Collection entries

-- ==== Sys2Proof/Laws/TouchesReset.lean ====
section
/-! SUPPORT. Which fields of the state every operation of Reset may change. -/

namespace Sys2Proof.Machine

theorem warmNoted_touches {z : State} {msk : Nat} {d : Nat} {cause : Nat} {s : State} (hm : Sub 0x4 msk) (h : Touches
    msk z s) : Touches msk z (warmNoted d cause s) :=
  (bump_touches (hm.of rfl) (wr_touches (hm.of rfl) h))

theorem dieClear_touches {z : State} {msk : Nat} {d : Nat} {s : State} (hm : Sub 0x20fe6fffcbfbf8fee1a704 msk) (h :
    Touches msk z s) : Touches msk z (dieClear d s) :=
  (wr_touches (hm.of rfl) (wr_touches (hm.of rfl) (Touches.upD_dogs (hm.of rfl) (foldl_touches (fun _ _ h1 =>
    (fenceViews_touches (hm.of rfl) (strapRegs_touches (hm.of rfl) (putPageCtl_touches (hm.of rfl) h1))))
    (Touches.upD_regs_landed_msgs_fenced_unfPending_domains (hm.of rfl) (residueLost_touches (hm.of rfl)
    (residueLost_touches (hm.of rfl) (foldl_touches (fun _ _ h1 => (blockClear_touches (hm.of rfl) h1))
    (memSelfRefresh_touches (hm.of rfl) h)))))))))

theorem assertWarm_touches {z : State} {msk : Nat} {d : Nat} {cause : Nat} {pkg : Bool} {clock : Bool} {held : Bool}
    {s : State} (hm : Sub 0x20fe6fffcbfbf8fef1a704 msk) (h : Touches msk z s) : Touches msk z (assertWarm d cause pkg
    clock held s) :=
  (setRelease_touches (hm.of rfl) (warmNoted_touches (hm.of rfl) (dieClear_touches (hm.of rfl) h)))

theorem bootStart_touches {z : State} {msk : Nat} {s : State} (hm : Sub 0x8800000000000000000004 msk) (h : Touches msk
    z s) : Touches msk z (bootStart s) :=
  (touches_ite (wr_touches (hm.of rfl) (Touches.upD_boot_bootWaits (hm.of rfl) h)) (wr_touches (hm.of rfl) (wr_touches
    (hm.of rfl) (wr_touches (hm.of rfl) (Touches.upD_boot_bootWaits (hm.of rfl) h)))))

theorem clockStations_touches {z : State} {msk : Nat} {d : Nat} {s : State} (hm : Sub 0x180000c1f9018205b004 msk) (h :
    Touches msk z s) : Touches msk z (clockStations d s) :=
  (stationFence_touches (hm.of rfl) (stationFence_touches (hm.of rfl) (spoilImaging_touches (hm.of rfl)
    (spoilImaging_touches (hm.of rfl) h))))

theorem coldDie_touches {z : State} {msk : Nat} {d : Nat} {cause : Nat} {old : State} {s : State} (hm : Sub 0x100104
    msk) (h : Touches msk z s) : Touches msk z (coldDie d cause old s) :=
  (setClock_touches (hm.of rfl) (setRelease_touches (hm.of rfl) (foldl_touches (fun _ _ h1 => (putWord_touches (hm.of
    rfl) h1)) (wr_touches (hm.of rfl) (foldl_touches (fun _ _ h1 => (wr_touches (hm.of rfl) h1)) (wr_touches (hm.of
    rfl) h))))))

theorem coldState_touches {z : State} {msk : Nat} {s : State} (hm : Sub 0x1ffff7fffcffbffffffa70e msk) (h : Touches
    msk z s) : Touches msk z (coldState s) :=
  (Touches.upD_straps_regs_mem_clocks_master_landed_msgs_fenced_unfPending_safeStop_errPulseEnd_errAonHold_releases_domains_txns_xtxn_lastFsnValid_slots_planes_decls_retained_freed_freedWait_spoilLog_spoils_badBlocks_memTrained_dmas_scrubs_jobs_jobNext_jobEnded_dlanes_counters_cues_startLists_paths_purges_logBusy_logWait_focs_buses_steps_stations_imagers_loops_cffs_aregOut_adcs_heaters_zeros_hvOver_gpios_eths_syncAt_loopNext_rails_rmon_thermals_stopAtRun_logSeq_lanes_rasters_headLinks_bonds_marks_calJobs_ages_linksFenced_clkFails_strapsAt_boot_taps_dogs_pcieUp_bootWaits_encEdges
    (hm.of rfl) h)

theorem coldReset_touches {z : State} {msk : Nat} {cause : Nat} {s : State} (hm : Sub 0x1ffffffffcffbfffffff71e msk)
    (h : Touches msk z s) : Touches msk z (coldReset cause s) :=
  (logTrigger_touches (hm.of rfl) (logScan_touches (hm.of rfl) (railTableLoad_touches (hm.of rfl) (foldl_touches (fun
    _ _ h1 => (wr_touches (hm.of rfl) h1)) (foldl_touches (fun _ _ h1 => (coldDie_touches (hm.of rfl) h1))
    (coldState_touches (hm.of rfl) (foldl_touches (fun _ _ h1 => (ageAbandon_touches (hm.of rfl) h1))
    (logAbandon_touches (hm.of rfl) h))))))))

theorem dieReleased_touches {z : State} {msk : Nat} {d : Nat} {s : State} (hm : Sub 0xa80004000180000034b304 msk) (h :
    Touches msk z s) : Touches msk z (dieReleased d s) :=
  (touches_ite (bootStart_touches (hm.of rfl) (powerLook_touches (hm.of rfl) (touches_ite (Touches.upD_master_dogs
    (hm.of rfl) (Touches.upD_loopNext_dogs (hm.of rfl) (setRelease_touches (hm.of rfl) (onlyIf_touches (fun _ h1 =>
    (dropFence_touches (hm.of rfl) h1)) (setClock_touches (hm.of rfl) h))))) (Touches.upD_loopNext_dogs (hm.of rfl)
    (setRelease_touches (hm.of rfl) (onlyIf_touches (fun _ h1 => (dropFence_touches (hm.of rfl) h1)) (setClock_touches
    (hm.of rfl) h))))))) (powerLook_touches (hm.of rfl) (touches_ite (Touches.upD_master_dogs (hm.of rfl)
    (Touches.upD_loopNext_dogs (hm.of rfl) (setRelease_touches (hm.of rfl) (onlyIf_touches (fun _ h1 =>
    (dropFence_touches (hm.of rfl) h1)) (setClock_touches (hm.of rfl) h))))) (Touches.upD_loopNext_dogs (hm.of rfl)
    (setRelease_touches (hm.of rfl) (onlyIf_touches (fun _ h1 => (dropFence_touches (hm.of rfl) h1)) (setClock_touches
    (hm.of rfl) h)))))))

...

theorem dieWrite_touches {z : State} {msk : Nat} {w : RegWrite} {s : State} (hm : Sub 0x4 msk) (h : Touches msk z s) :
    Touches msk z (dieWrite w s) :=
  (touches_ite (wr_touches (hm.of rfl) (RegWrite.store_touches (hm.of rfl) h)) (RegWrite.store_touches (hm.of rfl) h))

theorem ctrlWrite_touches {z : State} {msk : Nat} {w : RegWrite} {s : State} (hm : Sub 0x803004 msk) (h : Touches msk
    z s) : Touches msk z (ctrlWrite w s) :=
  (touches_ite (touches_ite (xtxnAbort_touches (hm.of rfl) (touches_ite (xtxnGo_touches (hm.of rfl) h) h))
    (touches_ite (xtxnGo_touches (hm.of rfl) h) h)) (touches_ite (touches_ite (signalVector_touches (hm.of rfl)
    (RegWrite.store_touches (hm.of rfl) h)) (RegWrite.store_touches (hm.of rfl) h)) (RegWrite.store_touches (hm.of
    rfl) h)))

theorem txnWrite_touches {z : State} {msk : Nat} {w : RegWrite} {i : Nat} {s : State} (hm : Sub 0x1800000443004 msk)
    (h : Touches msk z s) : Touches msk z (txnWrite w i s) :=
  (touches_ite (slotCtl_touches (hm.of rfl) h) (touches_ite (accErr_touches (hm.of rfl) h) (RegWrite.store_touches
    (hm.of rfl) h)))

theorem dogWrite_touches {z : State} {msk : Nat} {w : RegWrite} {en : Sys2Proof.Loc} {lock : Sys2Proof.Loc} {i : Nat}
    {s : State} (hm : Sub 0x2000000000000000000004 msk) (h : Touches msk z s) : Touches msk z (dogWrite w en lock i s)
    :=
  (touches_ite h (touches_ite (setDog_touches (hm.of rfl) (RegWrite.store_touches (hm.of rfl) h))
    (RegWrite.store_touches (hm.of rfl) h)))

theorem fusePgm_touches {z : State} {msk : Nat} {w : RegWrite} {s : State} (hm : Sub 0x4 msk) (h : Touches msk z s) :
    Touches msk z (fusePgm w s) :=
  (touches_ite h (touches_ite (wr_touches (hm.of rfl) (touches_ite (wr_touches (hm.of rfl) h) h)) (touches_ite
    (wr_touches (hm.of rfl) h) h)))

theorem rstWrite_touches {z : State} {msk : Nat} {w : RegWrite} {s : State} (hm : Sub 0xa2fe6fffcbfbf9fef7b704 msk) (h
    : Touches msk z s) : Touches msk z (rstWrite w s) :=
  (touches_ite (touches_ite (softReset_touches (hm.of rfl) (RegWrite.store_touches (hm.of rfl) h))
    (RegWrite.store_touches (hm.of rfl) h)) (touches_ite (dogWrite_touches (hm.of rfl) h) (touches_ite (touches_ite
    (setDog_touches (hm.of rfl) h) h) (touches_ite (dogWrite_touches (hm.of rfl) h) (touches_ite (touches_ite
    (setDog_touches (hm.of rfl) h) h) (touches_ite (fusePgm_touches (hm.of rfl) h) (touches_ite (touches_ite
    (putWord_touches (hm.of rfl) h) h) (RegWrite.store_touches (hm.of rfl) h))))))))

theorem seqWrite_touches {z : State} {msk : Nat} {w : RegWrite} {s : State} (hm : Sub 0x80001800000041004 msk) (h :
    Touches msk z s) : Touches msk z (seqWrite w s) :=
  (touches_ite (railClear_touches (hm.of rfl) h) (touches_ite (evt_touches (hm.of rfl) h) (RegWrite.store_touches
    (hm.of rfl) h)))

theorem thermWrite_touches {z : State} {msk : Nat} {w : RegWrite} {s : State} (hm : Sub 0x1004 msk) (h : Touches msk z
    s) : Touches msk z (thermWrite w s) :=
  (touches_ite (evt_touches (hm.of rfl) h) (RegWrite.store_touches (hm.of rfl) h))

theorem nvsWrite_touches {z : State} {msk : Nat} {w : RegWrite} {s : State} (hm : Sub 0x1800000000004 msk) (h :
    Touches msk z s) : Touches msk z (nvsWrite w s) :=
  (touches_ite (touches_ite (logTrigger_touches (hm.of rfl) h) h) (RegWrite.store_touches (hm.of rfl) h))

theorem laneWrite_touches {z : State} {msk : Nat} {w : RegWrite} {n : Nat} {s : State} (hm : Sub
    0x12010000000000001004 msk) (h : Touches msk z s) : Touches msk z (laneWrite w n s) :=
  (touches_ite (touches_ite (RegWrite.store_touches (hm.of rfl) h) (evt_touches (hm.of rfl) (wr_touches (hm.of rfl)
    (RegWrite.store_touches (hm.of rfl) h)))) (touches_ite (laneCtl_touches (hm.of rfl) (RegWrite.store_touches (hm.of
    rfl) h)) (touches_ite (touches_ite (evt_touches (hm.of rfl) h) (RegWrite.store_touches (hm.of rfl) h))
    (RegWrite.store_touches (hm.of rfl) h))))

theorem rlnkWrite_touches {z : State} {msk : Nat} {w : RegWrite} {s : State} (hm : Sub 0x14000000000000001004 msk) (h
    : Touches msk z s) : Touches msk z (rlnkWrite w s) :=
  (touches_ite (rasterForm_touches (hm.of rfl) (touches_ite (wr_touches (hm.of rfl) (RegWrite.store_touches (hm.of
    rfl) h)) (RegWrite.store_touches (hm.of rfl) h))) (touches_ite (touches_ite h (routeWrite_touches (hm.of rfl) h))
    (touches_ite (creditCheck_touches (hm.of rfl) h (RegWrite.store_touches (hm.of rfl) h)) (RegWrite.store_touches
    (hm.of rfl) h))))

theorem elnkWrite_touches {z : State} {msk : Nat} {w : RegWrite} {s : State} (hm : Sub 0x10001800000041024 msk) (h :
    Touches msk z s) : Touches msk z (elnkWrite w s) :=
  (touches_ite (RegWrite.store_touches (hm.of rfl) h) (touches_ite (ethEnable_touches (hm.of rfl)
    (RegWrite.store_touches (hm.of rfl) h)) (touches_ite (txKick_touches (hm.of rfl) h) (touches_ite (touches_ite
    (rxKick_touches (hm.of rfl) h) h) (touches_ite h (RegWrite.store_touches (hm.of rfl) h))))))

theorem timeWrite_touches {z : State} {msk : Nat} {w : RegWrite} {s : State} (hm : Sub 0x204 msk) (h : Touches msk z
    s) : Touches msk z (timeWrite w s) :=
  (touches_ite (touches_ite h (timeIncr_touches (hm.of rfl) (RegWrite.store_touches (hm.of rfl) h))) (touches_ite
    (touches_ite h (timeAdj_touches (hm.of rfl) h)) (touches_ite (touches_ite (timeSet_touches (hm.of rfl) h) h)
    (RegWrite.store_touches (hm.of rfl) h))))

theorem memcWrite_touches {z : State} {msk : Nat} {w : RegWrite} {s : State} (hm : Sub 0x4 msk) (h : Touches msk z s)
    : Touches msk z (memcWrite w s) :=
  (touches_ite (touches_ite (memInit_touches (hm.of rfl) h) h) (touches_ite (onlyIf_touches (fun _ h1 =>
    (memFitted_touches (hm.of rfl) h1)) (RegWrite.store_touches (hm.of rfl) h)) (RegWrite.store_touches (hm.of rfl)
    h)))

* [Task prompt]: Above are the records; from them, give again exactly the lines from the one containing "Sub 0x180000c1f9018205b004 msk)" through the one containing "(stationFence_touches (hm.of rfl) (stationFence_touches", both included.

* [Task output]:
theorem clockStations_touches {z : State} {msk : Nat} {d : Nat} {s : State} (hm : Sub 0x180000c1f9018205b004 msk) (h :
    Touches msk z s) : Touches msk z (clockStations d s) :=
  (stationFence_touches (hm.of rfl) (stationFence_touches (hm.of rfl) (spoilImaging_touches (hm.of rfl)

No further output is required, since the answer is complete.